-- TRY IT --
When you find the line with "hold or may" among the records below, reproduce it and each line after it exactly, ending with the line with "b _ _ => s.st.phys".

Stored data entries:
* * * *

-- ==== Sys2Proof/Machine/Turn.lean ====
section
/-! DEFINITION. One turn of the machine: an agent's step or one instruction of the acting strand, and who comes next
(R191; log 3). -/

namespace Sys2Proof.Machine

/-! ### Issue (R87, R101, R114, R115) -/

/-- The private map a strand decodes with (R84). -/
def StrandKind.space (k : StrandKind) : Space :=
  match k with
  | .cc => .cc
  | .access => .access
  | .execute => .execute

/-- The instructions that may not be the last word of a loop body (R114). -/
def endsNoBody (i : Instr) : Bool :=
  match i with
  | .beq _ _ _ => true
  | .bne _ _ _ => true
  | .blt _ _ _ => true
  | .bge _ _ _ => true
  | .bltu _ _ _ => true
  | .bgeu _ _ _ => true
  | .jal _ _ => true
  | .jalr _ _ _ => true
  | .sbr _ _ _ _ _ _ => true
  | .bqBr _ => true
  | .loop _ _ => true
  | .ploop _ _ _ => true
  | .pfx _ _ _ _ _ _ => true
  | _ => false

/-- Whether a suppressed word raises ILLEGAL_INSTRUCTION as an active one would: it names a register that the strand does not
hold or may not write (R70, R80, R125), opens a loop inside a `ploop` body, or names a tile that holds an operand (R176; log 120). -/
def illegalWord (s : State) (i : Instr) : Bool :=
  match i with
  | .sysr _ n => (s.readSr n).isNone
  | .sysw _ n => (s.writeSr n 0).isNone
  | .bqPush _ => s.st.kind == .cc
  | .bqBr _ => s.st.kind == .cc
  | .loop _ _ => true
  | .ploop _ _ _ => true
  | .mop t a _ b _ _ => s.st.phys a / 8 == t.toNat || s.st.phys b / 8 == t.toNat
  | .mopn t a _ b _ _ _ _ => s.st.phys a / 8 == t.toNat || s.st.phys b / 8 == t.toNat
  | _ => false

/-- Whether a suppressed word still raises PRIVILEGED (R88, R115). -/
def isResident (i : Instr) : Bool :=
  match i with
  | .eret => true
  | .tlbi _ _ => true
  | .rpl _ _ _ => true
  | .wfi => true
  | .ctxSave _ _ _ => true
  | .ctxLoad _ _ => true
  | .migDirty _ _ _ => true
  | .sysrp _ _ => true
  | .syswp _ _ => true
  | _ => false

/-- Whether the word at the pc belongs to a stage whose predicate is 0 (R115). -/
def Strand.suppressed (t : Strand) : Bool :=
  match t.loops with
  | [] => false
  | l :: _ =>
    if l.stages = 0 ∨ l.holds t.pc = false ∨ t.deco.isSome then false
    else
      let words := (l.last.toNat - l.first.toNat) / 4 + 1
      !t.sp.getLsbD ((t.pc.toNat - l.first.toNat) / 4 / (words / l.stages))

/-- What issues when the acting strand has fetched `w`: the word's instruction; or, for an encoding not allocated to its
space, the step that raises its trap (R87). -/
def State.wordInstr (s : State) (w : BitVec 32) : Instr :=
  match decode s.st.kind.space w with
  | .ok i => i
  | .error _ => .unallocatedEncoding w

/-- A suppressed word: only traps that depend on the word alone are taken; a `pfx` pair is skipped as one (R115). -/
def skipWord (i : Instr) (s : State) : Out :=
  match i with
  | .unallocatedEncoding w => exec (.unallocatedEncoding w) s
  | .pfx c v z m r o =>
    match exec (.pfx c v z m r o) s with
    | .next t => if t.st.deco.isSome then .next t.advance else .next t
    | .fault f => .fault f
    | .refused f => .refused f
  | i =>
    if illegalWord s i then .next (s.takeTrap tILLEGAL 0 0 0)
    else if isResident i ∧ s.atResident = false then .next (s.takeTrap tPRIVILEGED 0 0 0)
    else .next s.advance

/-- The issue of a decoded word by the acting strand. -/
def issueInstr (i : Instr) (s : State) : Out :=
  if endsNoBody i && s.st.loops.any (·.last == s.st.pc) then .next (s.takeTrap tILLEGAL 0 0 0)
  else if s.st.suppressed then skipWord i s
  else exec i s

/-- One instruction of the acting strand: fetch, decode, issue. -/
def issue (s : State) : Out :=
  match (fetchAt s.via s.st.pc).run s with
  | .ok (w, s') => issueInstr (s'.wordInstr w) s'
  | .error e => .next (s.stopped e)

/-! ### Who comes next (R191; log 3) -/

/-- Whether a strand of a core can take a turn: the core is active, or gated while the strand waits; a strand that the debug port stopped
can only complete the one instruction it was let execute (R391, Table 20.5). -/
def Core.canRun (c : Core) (t : Strand) : Bool :=
  t.run == .running && !c.halted && (!c.heldStill t.slot || t.deco.isSome) && (c.pwr == 0 || c.pwr == 1 && t.waiting)

/-- The first running strand of a core after a frame number. -/
def Core.nextSlot (c : Core) (n : Nat) : Option Nat := (c.strands.find? fun t => n < t.slot && c.canRun t).map (·.slot)

/-- Whether a core has anything to do: a strand that runs, or work of its engines. -/
def Core.busy (c : Core) : Bool := c.strands.any c.canRun || c.gang.isSome || c.working || !c.evHeld.isEmpty || !c.batches.isEmpty ||
  c.assigned.isSome || c.pwrReq != 0 || c.eventDue || c.pwr == 1 && c.anyReady

/-- The turn passed on: to the next running strand of the core, else to the next core that has anything to do, in ascending
number with wrap-around. -/
def State.rotate (s : State) : State :=
  match s.core.nextSlot s.st.slot with
  | some n => s.focus s.core.num n
  | none =>
    let pick := match s.dev.cores.find? fun c => s.core.num < c.num && c.busy with
      | some c => some c
      | none => s.dev.cores.find? fun c => c.num < s.core.num && c.busy
    match pick with
    | some c => s.focus c.num (((c.strands.find? c.canRun).map (·.slot)).getD 0)
    | none =>
      match s.core.strands.find? s.core.canRun with
      | some t => s.focus s.core.num t.slot
      | none => s

/-- The state after a turn of the acting strand: one that the debug port let execute an instruction has done so, unless it waits (Table
20.4). -/
def State.stepped (s : State) : State :=
  if s.st.waiting then s else { s with core := { s.core with dbgStep := s.core.dbgStep.filter (· != s.st.slot) } }

/-- An outcome with the turn at its end. -/
def thenStepped (o : Out) : Out :=
  match o with
  | .next s => .next s.stepped
  | .fault f => .fault f
  | .refused r => .refused r

/-- An outcome with the turn passed on, but never between the two words of a pair (R101). -/
def thenRotate (o : Out) : Out :=
  match o with
  | .next s => .next (if s.st.deco.isSome then s.stepped else s.stepped.rotate)
  | .fault f => .fault f
  | .refused r => .refused r

/-- Whether the acting strand has a load due before its next issue (R82). -/
def Strand.loadDue (t : Strand) : Bool :=
  t.deco.isNone && (match t.pend with
    | p :: _ => p.left == 0
    | [] => false)

/-- One instruction of the acting strand, or the landing of its due load, or nothing where it cannot run; on a gated
core a ready strand ungates the clock first (Table 20.5). A control core that is to
enter the resident level or to be diverted does so at this boundary, before another word of its program (R199, R200, R322). -/
def strandTurn (s : State) : Out :=
  if s.core.canRun s.st = false then (if s.core.pwr = 1 then exec .clockGate s else .next s)
  else if s.st.slot = 0 ∧ s.entersResident = true then exec .residentEntry s
  else if s.st.slot = 0 ∧ s.diverts = true then exec .trapDiversion s
  else if s.st.loadDue || s.st.pend.any s.loadReady then exec .pendingLoadWrite s
  else issue s

/-- Whether an agent's step has no word of its own (R84): only those may stand in the agenda. -/
def isAgentStep (i : Instr) : Bool := !i.hasWord

/-- Whether an agent's step may happen while the module is down: bring-up, and the management controller's own (R385,
R394). -/
def whileDown (i : Instr) : Bool :=
  match i with
  | .bringUp => true
  | .configurationRecordChange _ => true
  | _ => false

/-- The core an agenda entry names becomes the acting core, its CC acting if it has to change. -/
def State.focusCore (s : State) (c : Nat) : State := if s.core.num = c then s else s.focus c 0

/-- One turn. A pair begun is completed first (R101). Otherwise the agenda decides; when it is empty, the agents of the
acting core and of the device go first, then the acting strand, and the turn passes on. -/
def runTurn (s : State) : Out :=
  if s.dev.powered = false ∨ s.dev.failed = true then
    match s.agenda with
    | .agent _ i :: r =>
      if whileDown i then exec i { s with agenda := r }
      else .fault (if s.dev.powered then .deviceFailed else .powerOff)
    | _ => .fault (if s.dev.powered then .deviceFailed else .powerOff)
  else if s.st.deco.isSome ∧ s.core.canRun s.st = true then issue s
  else
    match s.agenda with
    | .strand c n :: r => thenStepped (strandTurn (({ s with agenda := r } : State).focus c n))
    | .agent c i :: r =>
      let t := ({ s with agenda := r } : State).focusCore c
      if isAgentStep i then exec i t else .next t
    | [] =>
      match s.coreAgent with
      | some i => exec i s
      | none =>
        match s.devAgent with
        | some i => exec i s
        | none => thenRotate (strandTurn s)

end Sys2Proof.Machine
end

* * * *

-- WORKED SOLUTION --
hold or may not write (R70, R80, R125), opens a loop inside a `ploop` body, or names a tile that holds an operand (R176; log 120). -/
def illegalWord (s : State) (i : Instr) : Bool :=
  match i with
  | .sysr _ n => (s.readSr n).isNone
  | .sysw _ n => (s.writeSr n 0).isNone
  | .bqPush _ => s.st.kind == .cc
  | .bqBr _ => s.st.kind == .cc
  | .loop _ _ => true
  | .ploop _ _ _ => true
  | .mop t a _ b _ _ => s.st.phys a / 8 == t.toNat || s.st.phys b / 8 == t.toNat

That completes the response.